4.9. Complete Visual View
A complete view of all key elements switched on the model.
5. Settings
Users can select to only show specific elements or all elements of the model.
They can set the sensitivity of some of the model elements and adjust certain view settings.
6. Different Strategies to Utilize the Model
The following strategies are enabled by the Bitcoin Destiny Line model:
6.1. Value-Based Entry Strategy
Investors can optimize their investment strategy by deploying investable cash either as a lump sum or on a dollar-cost averaging basis upon the display of a value indicator (Up-Triangles) which signals the highest probability for value entries.
6.2. Long-Term Position Strategy
As an alternative, investors may prefer to continue deploying investable funds while cooler colors (green or blue) are displayed on the value map, indicating favorable conditions for long-term positions.
6.3. Scaling Out Strategy
Investors may choose to scale out some of their investment upon the display of a risk indicator (circles) reducing exposure to potential downturns.

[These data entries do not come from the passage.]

-- ==== Sys2Proof/Machine/Epilogue.lean ====
section
/-! DEFINITION. Epilogue stages (R151-R160), side buffers, statistics and reductions (R130, R131, R154-R156), and the
destinations of a tile. -/

namespace Sys2Proof.Machine

/-! ### Statistics (R129-R131) -/

/-- A Welford triple: count, mean, sum of squares (R130). -/
structure Welford where
  k : W32 := 0
  m : W32 := 0
  q : W32 := 0
deriving DecidableEq, Repr, Inhabited

/-- OR of the flags of several operations. -/
def fl (l : List VF) : VF := l.foldl (· ||| ·) 0

/-- Invalid is the only flag that Inf - Inf raises in the normaliser; every arithmetic flag of R122 is kept (R122, R130). -/
def welfordStep (w : Welford) (x : W32) : Welford × VF :=
  let (k, f0) := fAdd w.k 0x3F800000
  let (d, f1) := fSub x w.m
  let (t, f2) := fDiv d k
  let (mu, f3) := fAdd w.m t
  let (e, f4) := fSub x mu
  let (q, f5) := fFma d e w.q
  ({ k, m := mu, q }, fl [f0, f1, f2, f3, f4, f5])

/-- The merge of R130; `a` is the lower range. -/
def welfordMerge (a b : Welford) : Welford × VF :=
  if isZero32 b.k then (a, 0)
  else if isZero32 a.k then (b, 0)
  else
    let (k, f0) := fAdd a.k b.k
    let (d, f1) := fSub b.m a.m
    let (r, f2) := fDiv b.k k
    let (t, f3) := fMul d r
    let (mean, f4) := fAdd a.m t
    let (qs, f5) := fAdd a.q b.q
    let (dd, f6) := fMul d d
    let (kk, f7) := fMul a.k b.k
    let (kr, f8) := fDiv kk k
    let (u, f9) := fMul dd kr
    let (q, f10) := fAdd qs u
    ({ k, m := mean, q }, fl [f0, f1, f2, f3, f4, f5, f6, f7, f8, f9, f10])

/-- One level of a tree: adjacent results merged, lower range first, an unpaired last passed on. -/
def treeLevel {α : Type} (f : α → α → α × VF) : List α → List α × VF
  | [] => ([], 0)
  | [x] => ([x], 0)
  | x :: y :: r =>
    let (z, f0) := f x y
    let (l, f1) := treeLevel f r
    (z :: l, f0 ||| f1)

/-- `n` levels of a tree. -/
def tree {α : Type} (f : α → α → α × VF) : Nat → List α → List α × VF
  | 0, l => (l, 0)
  | n + 1, l =>
    let (l1, f1) := treeLevel f l
    let (l2, f2) := tree f n l1
    (l2, f1 ||| f2)

/-- The elements of a row that lane i of 1,024 takes, in ascending position (R130). -/
def laneElems (xs : List W32) (i : Nat) : List W32 :=
  (chunks 1024 xs).filterMap (fun b => b[i]?)

/-- Mean-variance statistic triple of a row (R130). -/
def welfordRow (xs : List W32) : Welford × VF :=
  let lanes := (List.range 1024).map (fun i =>
    (laneElems xs i).foldl (fun (a : Welford × VF) x => let (w, f) := welfordStep a.1 x; (w, a.2 ||| f)) ({}, 0))
  let (l, f) := tree welfordMerge 10 (lanes.map Prod.fst)
  (l.headD {}, fl (f :: lanes.map Prod.snd))

/-- Sum of squares of a row in RMS mode (R131). -/
def squareRow (xs : List W32) : W32 × VF :=
  let lanes := (List.range 1024).map (fun i =>
    (laneElems xs i).foldl (fun (a : W32 × VF) x => let (w, f) := fFma x x a.1; (w, a.2 ||| f)) (0, 0))
  let (l, f) := tree fAdd 10 (lanes.map Prod.fst)
  (l.headD 0, fl (f :: lanes.map Prod.snd))

/-- RSQRT(v / l + eps) (R129, R154). -/
def rstd (v : W32) (l : Nat) (eps : W32) : W32 × VF :=
  let (q, f0) := fDiv v (rnd32 false l 1)
  let (a, f1) := fAdd q eps
  let (r, f2) := sRsqrt false a
  (r, fl [f0, f1, f2])

/-! ### Reductions (R156) -/

/-- Combine two values of a reduction: 0 FADD, 1 FMAX, 2 FMIN. -/
def redOp (op : Nat) (a b : W32) : W32 × VF :=
  if op = 0 then fAdd a b else if op = 1 then (fMax a b, 0) else (fMin a b, 0)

6.4. Portfolio Rebalancing Strategy
A sound strategy can also be to follow a portfolio rebalancing approach by deploying available investable cash upon the display of a value indicator. Rebalance the portfolio to maintain 25% in cash upon the display of a risk indicator. Adjust this ratio as subsequent risk indicators are triggered, deploying available cash upon future value signals.
6.5. Bear Market Strategy
In a bear market, traders may seek short positions upon the display of the Continued Downward Momentum indicator (Down Triangles) capitalizing on declining market trends.
6.6. Short-Term Trading Strategy
Traders can use hourly or 4-hourly data along with the daily Price Rails and Heatmap Bar for short-term positions. They may incorporate other preferred indicators such as RSI for entry/exit decisions.
7. Recommendations and Disclosures
Investors are recommended to take a prudent approach. It is not recommended for investors to scale out completely or significantly reduce the largest portion of their long-term Bitcoin positions in hopes of buying back at lower prices unless they have a compelling reason to do so. The future market conditions may not replicate past opportunities making this strategy uncertain. However, scaling out a smaller portion such as 25% can offer a high potential for an asymmetric risk-reward ratio. This approach is likely to provide a higher risk-adjusted return compared to traditional dollar-cost averaging or random lump sum adjustments.
The Bitcoin Destiny Line Model leverages 13.5 years of available price data across four complete Bitcoin market cycles.
While each additional cycle enriches the model's robustness and enhances the reliability of its forecasts, it is crucial for users to understand that historical trends are indicative of probable future directions and potential price ranges. Users should be cognizant that past performance is not a definitive predictor of future results and should not be the sole basis for investment decisions.